We did mention, I think, about a year ago, that the strategy in the short-term was actually to get cash flow up. That was something that we could affect quicker and that debt to cash flow ratio or debt-to-EBITDA ratio is one of the covenants within our debt agreement that we were concerned about.

And so by putting the cash flow from last year to work drilling wells, and the majority of the cash flow this year to work drilling wells. We're bringing cash flow up quite a bit.

And that's actually giving us some relief on that debt-to-EBITDA ratio. And then as that -- as we roll forward, we're going to generate more and more free cash flow at that higher level.

And that's where we're really going to materially pay down our long-term debt going forward. So we will pay down a little bit of debt this year.

We're forecasting based on the current strip. And next year, we pay it down in a much more material way.

Really, though, when you look back over Peyto's 22-year history, our debt-to-EBITDA ratio or debt to cash flow ratio has typically averaged about 2x, which, for some people, they might think that's a bit heavy. But we have used debt very effectively, and it's relatively low cost debt.

Obviously, interest rates are relatively low still. And you have to put that into perspective.

Peyto has 9 years of producing reserve life, which is extremely long, one of the longest producing reserve life assets in the industry. And so when we think about 2 years of debt on that 9 years of reserves, it doesn't seem overly levered.

Of course, if you had a 3-year reserve life and you had 2 years of debt, you would think, wow, I'm 2/3 levered. And so that is pretty heavy leverage.

And so when you think about our debt relative to our cash flows and relative to our reserve life, you have to consider those factors. Because we have an asset here that has very long life to it, very significant value beyond the traditional sort of 7 to 8 years.

And that's what's really supporting our ability to carry debt against it and to use some debt effectively. But as you would probably point out, we've just come through a period here where carrying debt is at risk.

It looks scary to a lot of investors. And for a period of time there where commodity prices were really low, it looked even scary to us.

But thankfully, we're through that. And I think by the end of this year, we'll be at a sort of debt to cash flow level that is very historic for us and very comfortable for us.

Operator

There are no further questions at this time. Darren Gee, you may continue.

Darren Gee

Okay. Well, thanks, Mary.

We did get a couple of questions come in overnight, e-mailed in from shareholders. So I did want to approach a couple of topics here.

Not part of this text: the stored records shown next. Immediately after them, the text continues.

/-- An instruction of a running engine: the fetch, which traps outside instruction memory, then the instruction. EN01 executes what EN00
does, two cycles later, with no effect of its own (R391). -/
def State.instr (s : State) (e : Nat) (f : State → EngCore → State) : State :=
  if s.mirrors e || s.get (F.ENG_STAT_STATE e) != 2 || !s.engRuns e then s
  else
    let c := s.engCore e
    let s1 := s.set (F.ENG_PC_PC e) (c.pc / 4)
    if 0x10000 ≤ c.pc then s1.engTrap e 3 0 else if c.pc % 4 ≠ 0 then s1.engTrap e 2 0 else f s1 c

/-- The core after an instruction that goes on behind itself, with the cycles it took. -/
def EngCore.next (c : EngCore) (cycles : Nat) : EngCore := { c with pc := (c.pc + 4) % 2 ^ 32, cycles := c.cycles + cycles }

/-- An instruction that writes one register from two values. -/
def State.alu (s : State) (e : Nat) (gd : Fin 16) (cycles : Nat) (f : EngCore → Nat) : State :=
  s.instr e (fun s c => s.setCore e ((c.setReg gd (f c)).next cycles))

/-- An R-format instruction. -/
def State.aluR (s : State) (e : Nat) (gd ga gb : Fin 16) (f : Nat → Nat → Nat) (cycles : Nat := 1) : State :=
  s.alu e gd cycles (fun c => f (c.reg ga) (c.reg gb))

/-- An I-format instruction. -/
def State.aluI (s : State) (e : Nat) (gd ga : Fin 16) (f : Nat → Nat) : State := s.alu e gd 1 (fun c => f (c.reg ga))

/-- ADD. -/
def execAdd (e : Fin 24) (gd ga gb : Fin 16) (s : State) : Res := .next (s.aluR e gd ga gb (fun a b => a + b))

/-- SUB. -/
def execSub (e : Fin 24) (gd ga gb : Fin 16) (s : State) : Res := .next (s.aluR e gd ga gb (fun a b => a + 2 ^ 32 - b))

/-- AND. -/
def execAnd (e : Fin 24) (gd ga gb : Fin 16) (s : State) : Res := .next (s.aluR e gd ga gb Nat.land)

/-- OR. -/
def execOr (e : Fin 24) (gd ga gb : Fin 16) (s : State) : Res := .next (s.aluR e gd ga gb Nat.lor)

/-- XOR. -/
def execXor (e : Fin 24) (gd ga gb : Fin 16) (s : State) : Res := .next (s.aluR e gd ga gb Nat.xor)

/-- SHL: by gb[4:0]. -/
def execShl (e : Fin 24) (gd ga gb : Fin 16) (s : State) : Res := .next (s.aluR e gd ga gb (fun a b => a * 2 ^ (b % 32)))

/-- SHR. -/
def execShr (e : Fin 24) (gd ga gb : Fin 16) (s : State) : Res := .next (s.aluR e gd ga gb (fun a b => a / 2 ^ (b % 32)))

/-- SAR. -/
def execSar (e : Fin 24) (gd ga gb : Fin 16) (s : State) : Res :=
  .next (s.aluR e gd ga gb (fun a b => ofSigned 32 (Int.fdiv (toSigned 32 a) (2 ^ (b % 32) : Nat))))

/-- MUL. -/
def execMul (e : Fin 24) (gd ga gb : Fin 16) (s : State) : Res := .next (s.aluR e gd ga gb (fun a b => a * b) 2)

/-- SLTU. -/
def execSltu (e : Fin 24) (gd ga gb : Fin 16) (s : State) : Res := .next (s.aluR e gd ga gb (fun a b => if a < b then 1 else 0))

/-- ADDI: the immediate's sign is extended. -/
def execAddi (e : Fin 24) (gd ga : Fin 16) (imm : BitVec 18) (s : State) : Res := .next (s.aluI e gd ga (fun a => a + sext 18 imm.toNat))

/-- ANDI. -/
def execAndi (e : Fin 24) (gd ga : Fin 16) (imm : BitVec 18) (s : State) : Res := .next (s.aluI e gd ga (fun a => Nat.land a imm.toNat))

/-- ORI. -/
def execOri (e : Fin 24) (gd ga : Fin 16) (imm : BitVec 18) (s : State) : Res := .next (s.aluI e gd ga (fun a => Nat.lor a imm.toNat))

/-- XORI. -/
def execXori (e : Fin 24) (gd ga : Fin 16) (imm : BitVec 18) (s : State) : Res := .next (s.aluI e gd ga (fun a => Nat.xor a imm.toNat))

/-- LUI: ga is ignored. -/
def execLui (e : Fin 24) (gd _ga : Fin 16) (imm : BitVec 18) (s : State) : Res := .next (s.alu e gd 1 (fun _ => imm.toNat * 2 ^ 14))

/-! ### Loads and stores (R383, R384) -/

/-- The address of a load or store. -/
def EngCore.ea (c : EngCore) (ga : Fin 16) (imm : BitVec 18) : Nat := (c.reg ga + sext 18 imm.toNat) % 2 ^ 32

/-- What the check of a word read from an engine's memory does (R384): corrected and counted, or a trap. -/
def State.eccThen (s : State) (e : Nat) (ecc : Ecc) (f : State → State) : State :=
  match ecc with
  | .none => f s
  | .corrected => f (s.sat (F.ENG_ECC_COUNT_COUNT e))
  | .bad => s.engTrap e 4 0

/-- A management access stalls for a time that the rules leave open: its cycles are a free value. -/
def State.stalled (s : State) (e : Nat) (c : EngCore) : State :=
  let t := s.fresh
  t.2.setCore e (c.next (1 + t.1))
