-- ==== Sys2Proof/Machine/UsbCmd.lean ====
section
/-! DEFINITION. The commands of chapters 21 and 22 on the service USB and the SMBus sideband. -/

namespace Sys2Proof.Machine

/-! ### The bus (R455, R462, R463) -/

/-- SERVICE_ATTACH (R406, R455): VBUS on the service connector. -/
def execServiceAttach (on : Bool) (s : State) : Res :=
  .next (if s.usb.vbus = on then s
    else if on then (s.mapUsb (fun u => { u with vbus := true })).wakeBy 3
    else s.usbDetach.mapUsb (fun u => { u with vbus := false }))

/-- BUS_RESET (R462): `hs` tells whether the host supports high speed. -/
def execBusReset (hs : Bool) (s : State) : Res :=
  .next (if s.usbUp then
    (let s1 := (List.range s.usbPartial).foldl (fun s _ => s.sat F.SVC_ABORT_COUNT_COUNT) s.usbDefault
     let s2 := (s1.usbServed false).mapUsb (fun u => { u with high := hs && s.on F.SVC_CTRL_HS_EN, full := s.on F.SVC_CTRL_FULL_EN })
     (((s2.sat F.SVC_RESET_COUNT_COUNT).raise 52).pathLost 0x41))
  else s)

/-- SUSPEND (R463): the bus has been idle for 3 ms. -/
def execSuspend (s : State) : Res :=
  .next (if s.usbUp && !s.usbSuspended then (s.mapUsb (fun u => { u with sus := some s.now })).raise 54 else s)

/-- RESUME (R463): the host drives K on a suspended bus. -/
def execResume (s : State) : Res :=
  .next (if s.usbUp && s.usbSuspended then ((s.usbServed true).raise 55).wakeBy 3 else s)

/-- REMOTE_WAKE (R463): a reason arises. -/
def execRemoteWake (reason : Fin 3) (s : State) : Res := .next (s.usbReason reason)

/-- DOWNSTREAM_ATTACH (R455): on the D+/D- pair of dock port n. -/
def execDownstreamAttach (n : Fin 16) (on : Bool) (s : State) : Res := .next (s.portAttach n on)

/-! ### Control requests (R458, R461) -/

/-- The words of a run of offsets are read in ascending order. -/
def State.readRun (s : State) : Nat → Nat → List Nat × State
  | _, 0 => ([], s)
  | a, n + 1 =>
    let r := s.read .svcUsb a
    let t := r.2.readRun (a + 4) n
    (r.1 :: t.1, t.2)

/-- Words as bytes, least significant byte first. -/
def wordBytes (l : List Nat) : List (BitVec 8) := (l.map (leBytes 4)).flatten

/-- REG_READ (R458). -/
def execRegRead (addr : BitVec 32) (len : BitVec 16) (s : State) : Res :=
  .next (if s.devThere 1 then
    (if regForm addr.toNat len.toNat then
      (let r := (s.mapUsb (fun u => { u with ctl := none })).readRun addr.toNat (len.toNat / 4)
       r.2.emit (.usbData 0 (wordBytes r.1)))
     else s.usbStall 0)
  else s)

/-- A write of a word by the service USB: the state, and whether the word was refused. -/
def State.svcWrite (s : State) (a v : Nat) : State × Bool :=
  let t := s.write .svcUsb a v 15
  let no := match s.judge .svcUsb a v 15 with
    | .refused _ => true
    | _ => decide (s.get F.ACC_ERR_COUNT_COUNT < t.get F.ACC_ERR_COUNT_COUNT)
  (t, no)

/-- Words are written in ascending order; the number refused. -/
def State.writeRun (s : State) (a : Nat) : List Nat → State × Nat
  | [] => (s, 0)
  | v :: l =>
    let r := s.svcWrite a v
    let t := r.1.writeRun (a + 4) l
    (t.1, t.2 + b2n r.2)

/-- A control request reaches its status stage: it acts if the transfer in progress is its own (R461). -/
def State.usbStatus (s : State) (q : UsbReq) (act : State → State) : State :=
  if s.usb.ctl = some q then act (s.mapUsb (fun u => { u with ctl := none })) else s

/-- A control request of a device: SETUP and data, held until the status stage; or its status stage. -/
def State.usbControl (s : State) (d : Nat) (q : UsbReq) (ok done : Bool) (act : State → State) : State :=
  if !s.devThere d then s
  else if done then s.usbStatus q act
  else if ok then s.usbSetup q else s.usbStall 0

/-- REG_WRITE (R458, R461). -/
def execRegWrite (addr : BitVec 32) (len : BitVec 16) (words : List Word) (done : Bool) (s : State) : Res :=
  .next (s.usbControl 1 (.regWrite addr len words) (regForm addr.toNat len.toNat && 4 * words.length == len.toNat) done
    (fun s => (s.writeRun addr.toNat (words.map BitVec.toNat)).1))

/-- GET_VIEW (R458). -/
def execGetView (s : State) : Res :=
  let view := if s.testMode then 2 else if s.life = 2 ∨ s.life = 3 then 1 else 0
  .next (if s.devThere 1 then
    (s.mapUsb (fun u => { u with ctl := none })).emit (.usbData 0 (leBytes 4 (256 * view + s.life))) else s)

/-- SET_ADDRESS (R461). -/
def execSetAddress (d : UsbDevice) (addr : BitVec 7) (done : Bool) (s : State) : Res :=
  .next (s.usbControl (devNo d) (.setAddress d addr) true done
    (fun s => s.setDev (devNo d) { s.usbDev (devNo d) with addr := addr.toNat }))

/-- SET_CONFIGURATION (R457, R461). -/
def execSetConfiguration (d : UsbDevice) (cfg : BitVec 8) (done : Bool) (s : State) : Res :=
  .next (s.usbControl (devNo d) (.setConfiguration d cfg) (s.cfgOffered (devNo d) cfg.toNat) done
    (fun s => s.setCfg (devNo d) cfg.toNat))

/-- SET_FEATURE (R455, R461). -/
def execSetFeature (d : UsbDevice) (f : UsbFeature) (done : Bool) (s : State) : Res :=
  .next (s.usbControl (devNo d) (.setFeature d f) true done (fun s => s.usbFeature (devNo d) f true))

/-- CLEAR_FEATURE (R455, R459, R461). -/
def execClearFeature (d : UsbDevice) (f : UsbFeature) (done : Bool) (s : State) : Res :=
  .next (s.usbControl (devNo d) (.clearFeature d f) true done (fun s => s.usbFeature (devNo d) f false))

/-! ### Endpoints (R456, R457, R459, R460) -/

/-- EP1_IN (R457). -/
def execEp1In (s : State) : Res :=
  let r := s.get F.SVC_WAKE_LOG_REASON
  .next (if s.devCfg 1 = 0 then s
    else if s.halted 1 1 then s.emit (.usbAns 1 3)
    else if r = s.usb.ep1 then s.emit (.usbAns 1 2)
    else (s.mapUsb (fun u => { u with ep1 := r })).emit
      (.usbData 1 (leBytes 4 (512 * s.get F.SVC_WAKE_LOG_COLLIDED + 256 * s.get F.SVC_WAKE_LOG_SERVED + r))))

/-- The command engine takes what has arrived on EP2, and carries out the command at the front where it is whole and of the given OP. -/
def State.ep2Run (s : State) (op : Nat) (f : State → Nat → Nat → List (BitVec 8) → State) : State :=
  if s.devCfg 1 = 2 then
    match s.ep2Take 8 with
    | (t, some (o, n, a, data)) => if o = op then f (t.ep2Drop o n) n a data else t
    | (t, none) => t
  else s

/-- EP2_READ (R459). -/
def execEp2Read (s : State) : Res :=
  .next (s.ep2Run 1 (fun s n a _ =>
    let r := s.readRun a n
    r.2.emit (.usbData 3 (wordBytes r.1))))

/-- EP2_WRITE (R459). -/
def execEp2Write (s : State) : Res :=
  .next (s.ep2Run 2 (fun s n a data =>
    let r := s.writeRun a ((List.range n).map (fun i => leNat ((data.drop (4 * i)).take 4)))
    r.1.emit (.usbData 3 (leBytes 4 r.2))))

/-- OUT_TOKEN (R460): good data on EP2. -/
def execOutToken (data : List (BitVec 8)) (s : State) : Res :=
  .next (if s.devCfg 1 = 2 ∧ data.length ≤ s.ep2Max then s.ep2Out data else s)

/-- PING_TOKEN (R460): at high speed. -/
def execPingToken (s : State) : Res :=
  .next (if s.devCfg 1 = 2 ∧ s.usb.high then
    (if s.halted 1 2 then s.emit (.usbAns 2 3)
     else if s.usb.bufs.length < 2 then s.emit (.usbAns 2 0)
     else (s.sat F.SVC_FLOW_NAK).emit (.usbAns 2 2))
  else s)

/-- RECOVERY_IMAGE (R418, R456): a whole image has come over the recovery loader. -/
def execRecoveryImage (img : FwImage) (s : State) : Res :=
  .next (if s.devCfg 2 ≠ 0 ∧ s.get F.START_STAT_PHASE = 6 then
    (let r := s.imageResult img
     let s1 := s.set F.IMG_STAT_RESULT r
     if r = 1 then s1.imageTaken img else s1)
  else s)

/-- LOG_IN (R456): the firmware's log text that is still unsent. -/
def execLogIn (unsent : List (BitVec 8)) (s : State) : Res :=
  .next (if s.devCfg 3 = 0 then s
    else if unsent.isEmpty then s.emit (.usbAns 16 2) else s.emit (.usbData 16 (unsent.take s.ep2Max)))

/-! ### SMBus (R473, R474) -/

/-- A transaction reaches the management space: an SMBus access is a wake source (R406); a bad PEC discards it. -/
def State.smbus (s : State) (pecOk : Bool) (f : State → State) : State :=
  let s1 := s.wakeBy 2
  if pecOk && !s.isDark then f s1 else s1

/-- SMBUS_SET_POINTER (R474). -/
def execSmbusSetPointer (offset : Word) (pecOk : Bool) (s : State) : Res :=
  .next (s.smbus pecOk (fun s => { s with smbPtr := offset.toNat / 4 * 4 }))

/-- SMBUS_READ (R474). -/
def execSmbusRead (pecOk : Bool) (s : State) : Res :=
  .next (s.smbus pecOk (fun s =>
    let r := s.read .smbus s.smbPtr
    { r.2.emit (.smb (leBytes 4 r.1)) with smbPtr := (s.smbPtr + 4) % 2 ^ 32 }))

/-- SMBUS_WRITE (R474). -/
def execSmbusWrite (value : Word) (pecOk : Bool) (s : State) : Res :=
  .next (s.smbus pecOk (fun s => { s.write .smbus s.smbPtr value.toNat 15 with smbPtr := (s.smbPtr + 4) % 2 ^ 32 }))

/-- ALERT_RESPONSE (R473). -/
def execAlertResponse (s : State) : Res := .next (s.emit (.smb [0x4C]))

end Sys2Proof.Machine
end

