-- ==== Sys2Proof/Machine/VaultCmd.lean ====
section
/-! DEFINITION. The commands of chapter 19: vault commands, the DRBG, the root cell, SPDM and IDE_KM, the life cycle and OTP records. -/

namespace Sys2Proof.Machine

/-! ### Vault commands (R424): a write of KV_CMD with GO -/

/-- The KV_CMD word with GO. -/
def kvWord (op target source attr : Nat) (exp : Bool) : Nat :=
  2 ^ 31 + 65536 * target + 256 * source + 64 * b2n exp + 16 * attr + op

/-- GENERATE (R424). -/
def execGenerate (p : Path) (target : BitVec 8) (attr : BitVec 2) (exp : Bool) (s : State) : Res :=
  .next (s.write p 0x1002040 (kvWord 1 target.toNat 0 attr.toNat exp) 15)

/-- DERIVE (R424, R426). -/
def execDerive (p : Path) (target source : BitVec 8) (attr : BitVec 2) (exp : Bool) (s : State) : Res :=
  .next (s.write p 0x1002040 (kvWord 2 target.toNat source.toNat attr.toNat exp) 15)

/-- UNWRAP (R424). -/
def execUnwrap (p : Path) (target source : BitVec 8) (attr : BitVec 2) (exp : Bool) (s : State) : Res :=
  .next (s.write p 0x1002040 (kvWord 3 target.toNat source.toNat attr.toNat exp) 15)

/-- WRAP (R424). -/
def execWrap (p : Path) (target source : BitVec 8) (s : State) : Res :=
  .next (s.write p 0x1002040 (kvWord 4 target.toNat source.toNat 0 false) 15)

/-- ZERO (R424). -/
def execZero (p : Path) (target : BitVec 8) (s : State) : Res := .next (s.write p 0x1002040 (kvWord 5 target.toNat 0 0 false) 15)

/-- RANDOM (R424). -/
def execRandom (p : Path) (s : State) : Res := .next (s.write p 0x1002040 (kvWord 6 0 0 0 false) 15)

/-! ### The DRBG and masks (R427, R428) -/

/-- Is the CRYPTO domain at work? -/
def State.cryptoOn (s : State) : Bool := s.domState 57 == 0 && !s.isDark

/-- DRBG_FAIL (R427): the test that failed. -/
def execDrbgFail (reason : Fin 2) (s : State) : Res := .next (if s.cryptoOn then s.drbgFail (reason.val + 1) else s)

/-- DRBG_RESTART (R427): a write of 1 to DRBG_STAT.FAIL. -/
def execDrbgRestart (p : Path) (s : State) : Res := .next (s.write p 0x1000060 2 15)

/-- REMASK (R428): REMASK_MS have passed. -/
def execRemask (s : State) : Res := .next (if s.cryptoOn then s.remask else s)

/-! ### The root cell (R432-R434) -/

/-- ROOT_GEN (R432): a write of ROOT_CMD. -/
def execRootGen (p : Path) (s : State) : Res := .next (s.write p 0x1000048 1 15)

/-- TAMPER_TRIP (R434). -/
def execTamperTrip (src : Fin 8) (s : State) : Res := .next (s.tamper src)

/-! ### SPDM (R430) -/

/-- A request that an H-port's responder answers, once what it needs has been negotiated; else an error. -/
def State.spdmReq (s : State) (h code : Nat) (ok : Bool) (f : State → State × Option (List (BitVec 8))) : State :=
  if s.spdmOn h then
    if ok then (f s).1.spdmAns h code (f s).2 else s.spdmAns h code none
  else s

/-- The private scalar, while the responder has it: the root cell was valid at the start, and has not been erased since. -/
def State.scalar (s : State) : Option Nat := if s.on F.ROOT_STAT_KEYS then s.identity else none

/-- GET_VERSION (R430): version 1.3, and the negotiation starts over. -/
def execGetVersion (h : Fin 32) (s : State) : Res :=
  .next (s.spdmReq h 1 true (fun s => (s.setSpdm h { s.spdm h with ver := true, caps := false, algs := false }, some (leBytes 2 0x1300))))

/-- GET_CAPABILITIES (R430). -/
def execGetCapabilities (h : Fin 32) (s : State) : Res :=
  .next (s.spdmReq h 2 (s.spdm h).ver (fun s => (s.setSpdm h { s.spdm h with caps := true }, some [])))

/-- NEGOTIATE_ALGORITHMS (R430): `common` tells whether the requester offers the hub's algorithms. -/
def execNegotiateAlgorithms (h : Fin 32) (common : Bool) (s : State) : Res :=
  .next (s.spdmReq h 3 ((s.spdm h).caps && common) (fun s => (s.setSpdm h { s.spdm h with algs := true }, some [])))

/-- GET_DIGESTS (R430): of the chain in slot 0. -/
def execGetDigests (h : Fin 32) (chain : List (BitVec 8)) (s : State) : Res :=
  .next (s.spdmReq h 4 (s.spdm h).algs (fun s => (s, some (leBytes 48 (Config.sha384 (chain.take 16384))))))

/-- GET_CERTIFICATE (R430): bytes of the chain that flash holds. -/
def execGetCertificate (h : Fin 32) (slot : Fin 8) (off len : BitVec 16) (chain : List (BitVec 8)) (s : State) : Res :=
  .next (s.spdmReq h 5 ((s.spdm h).algs && slot == 0) (fun s => (s, some (((chain.take 16384).drop off.toNat).take len.toNat))))

/-- CHALLENGE (R430, R432): signed by the identity. -/
def execChallenge (h : Fin 32) (slot : Fin 8) (nonce : BitVec 256) (s : State) : Res :=
  .next (s.spdmReq h 6 ((s.spdm h).algs && slot == 0 && s.scalar.isSome)
    (fun s => (s.fresh.2, some (Config.sign (s.scalar.getD 0) (leBytes 32 nonce.toNat) s.fresh.1))))

/-- GET_MEASUREMENTS (R430): their number at index 0, one of them, or all of them at 0xFF. -/
def execGetMeasurements (h : Fin 32) (index : BitVec 8) (s : State) : Res :=
  let i := index.toNat
  .next (s.spdmReq h 7 ((s.spdm h).algs && (decide (i ≤ 4) || i == 0xFF)) (fun s => (s, some (
    if i = 0 then [4] else if i = 0xFF then s.measure384 1 ++ s.measure384 2 ++ s.measure384 3 ++ s.measure384 4 else s.measure384 i))))

/-- KEY_EXCHANGE (R430): a session opens. -/
def execKeyExchange (h : Fin 32) (slot : Fin 8) (nonce : BitVec 256) (s : State) : Res :=
  .next (s.spdmReq h 8 ((s.spdm h).algs && slot == 0 && s.scalar.isSome) (fun s =>
    let a := s.fresh
    let b := a.2.fresh
    (b.2.setSpdm h { s.spdm h with sess := 1 },
      some (Config.ecdhPublic a.1 ++ Config.sign (s.scalar.getD 0) (leBytes 32 nonce.toNat ++ Config.ecdhPublic a.1) b.1))))

/-- FINISH (R430): the session is established where the requester's HMAC verifies. -/
def execFinish (h : Fin 32) (macOk : Bool) (s : State) : Res :=
  .next (if (s.spdm h).sess = 1 ∧ macOk = false then
      (s.setSpdm h { s.spdm h with sess := 0 }).spdmReq h 9 false (fun s => (s, none))
    else s.spdmReq h 9 ((s.spdm h).sess == 1) (fun s => (s.setSpdm h { s.spdm h with sess := 2 }, some [])))

/-- END_SESSION (R430). -/
def execEndSession (h : Fin 32) (s : State) : Res :=
  .next (s.spdmReq h 10 ((s.spdm h).sess == 2) (fun s => (s.setSpdm h { s.spdm h with sess := 0 }, some [])))

/-! ### IDE_KM (R431) -/

/-- May an IDE_KM message act on a port: within an established session of an H-port, or towards an M-port's partner? -/
def State.kmOn (s : State) (p : Nat) : Bool :=
  s.cryptoOn && (if p < 32 then s.spdmOn p && (s.spdm p).sess == 2 else s.get (F.MP_STAT_LINK (p - 32)) == 2)

/-- KEY_PROG (R431): on an H-port the key comes from the requester; on an M-port the hub generates it and programs the partner. -/
def execKeyProg (port : Fin 48) (sub : Fin 3) (rx set : Bool) (key : BitVec 256) (s : State) : Res :=
  let held := (s.slotKey (ideSlot port rx set)).getD 0
  let go := fun (s : State) k =>
    let r := s.keyProg port sub rx set k
    r.1.spdmAns port 11 (some [if r.2 then 0 else 1])
  .next (if s.kmOn port then
    (if port.val < 32 then go s key.toNat
     else if (s.ide port).prog.any (fun e => e / 4 == ideIx 0 rx set / 4 && e % 4 != sub.val) then go s held
     else if s.entropyOk then go s.drbgUse.fresh.2 (s.drbgUse.fresh.1 % 2 ^ 256)
     else s)
  else s)

/-- K_SET_GO (R431). -/
def execKSetGo (port : Fin 48) (sub : Fin 3) (rx set : Bool) (s : State) : Res :=
  .next (if s.kmOn port then
    (let r := s.keySet port (ideIx sub rx set) true
     r.1.spdmAns port 12 (if r.2 then some [] else none))
  else s)

/-- K_SET_STOP (R431). -/
def execKSetStop (port : Fin 48) (sub : Fin 3) (rx set : Bool) (s : State) : Res :=
  .next (if s.kmOn port then
    (let r := s.keySet port (ideIx sub rx set) false
     r.1.spdmAns port 13 (if r.2 then some [] else none))
  else s)

/-! ### Life cycle and OTP (R437-R439) -/

/-- A request of JTAG that is refused (R437): as R19 has it, with 0xFF for the requester. -/
def State.jtagRefuse (s : State) (r : Reason) : State :=
  (((s.sat F.ACC_ERR_COUNT_COUNT).sets [(F.ACC_ERR_LOG_REASON, reasonCode r), (F.ACC_ERR_LOG_REQ, 0xFF),
    (F.ACC_ERR_ADDR_OFFSET, 0x1044)]).raise 34).raiseIf (r == .lifeCycle) 49

/-- LC_REQ (R437): a write of LC_REQ by a path, or JTAG's request. -/
def execLcReq (src : LcFrom) (key : BitVec 8) (target : BitVec 3) (s : State) : Res :=
  .next (match src with
    | .path p => s.write p 0x1044 (256 * key.toNat + target.toNat) 15
    | .jtag =>
      if s.isDark then s
      else if key.toNat ≠ 0x5A then s.jtagRefuse .badValue
      else if s.lcAllowed none target.toNat then s.lcAccept target.toNat
      else s.jtagRefuse .lifeCycle)

/-- LC_BLOW_DONE (R437): the words are blown, and a warm start brings the new state. -/
def execLcBlowDone (s : State) : Res :=
  .next (match s.otp.blow with
    | some t => (s.lcBlow t).warmStart 4
    | none => s)

/-- OTP_CMD_GO (R439): a write of OTP_CMD. -/
def execOtpCmdGo (p : Path) (id : BitVec 8) (s : State) : Res := .next (s.write p 0x1230048 (2 ^ 31 + id.toNat) 15)

/-- OTP_WRITE_DONE (R439): `ok` tells what the read-back found. -/
def execOtpWriteDone (ok : Bool) (s : State) : Res := .next (s.otpDone ok)

end Sys2Proof.Machine
end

One with respect to -- further on the debt side, with respect to our interest charges. And so maybe I can turn it over to Kathy, and she can talk a little bit about how our interest charges are going to look going forward here.

They are changing quite dramatically.

Kathy Turgeon

Sure, Darren. So at the end of 2020, we had a leverage or debt to cash EBITDA ratio of 4.3x.

In Q1, that came down to 3.36x. And as we decrease our leverage ratios, that actually affects our stamping fees that we pay, which is a significant component of our interest cost.

So when we see that coming down under 4, under 3.5, then we have significant changes in our rates. So our interest rate in Q1 was 6.2% based on the historical 4.3x EBITDA.

So going forward in the next few quarters, we expect that our interest rates will go down more towards the 4.5x -- 4.5% rate, which would save us approximately $2 million, $2.5 million a quarter. So we're expecting to see our interest costs in Q4 to be more in the $0.30 per Mcf range or about $13 million, which is a significant decrease from the $18 million in Q1.

Darren Gee

Great. I like to hear that.

Thanks, Kath. One of the other questions that came in overnight was about ESG, some of our ESG initiatives.

And so maybe I can put this one to Todd. The question was just what other projects really are we looking at in addition to some of our controller work that's being swapped out that's reducing methane emissions.

Todd, are there other things that we're looking at Peyto, long-term things or short-term things that also help reduce our emissions?

Todd Burdick

Yes. Absolutely, Darren.

We had set a target back in 2016 of a 50% reduction in our emissions intensity and through Q1 here with our retrofit program. We're pretty much there.

We should be very close, if not there now. So we'll have a new target coming out here sometime in the next few months.

We're in our sixth year, really with our emissions reduction team of researching and trialing, engaging with industry and then implementing a lot of meaningful initiatives that have saved methane going into the atmosphere, so we can sell it. And as you mentioned, it's good for Peyto, and it's good for the environment.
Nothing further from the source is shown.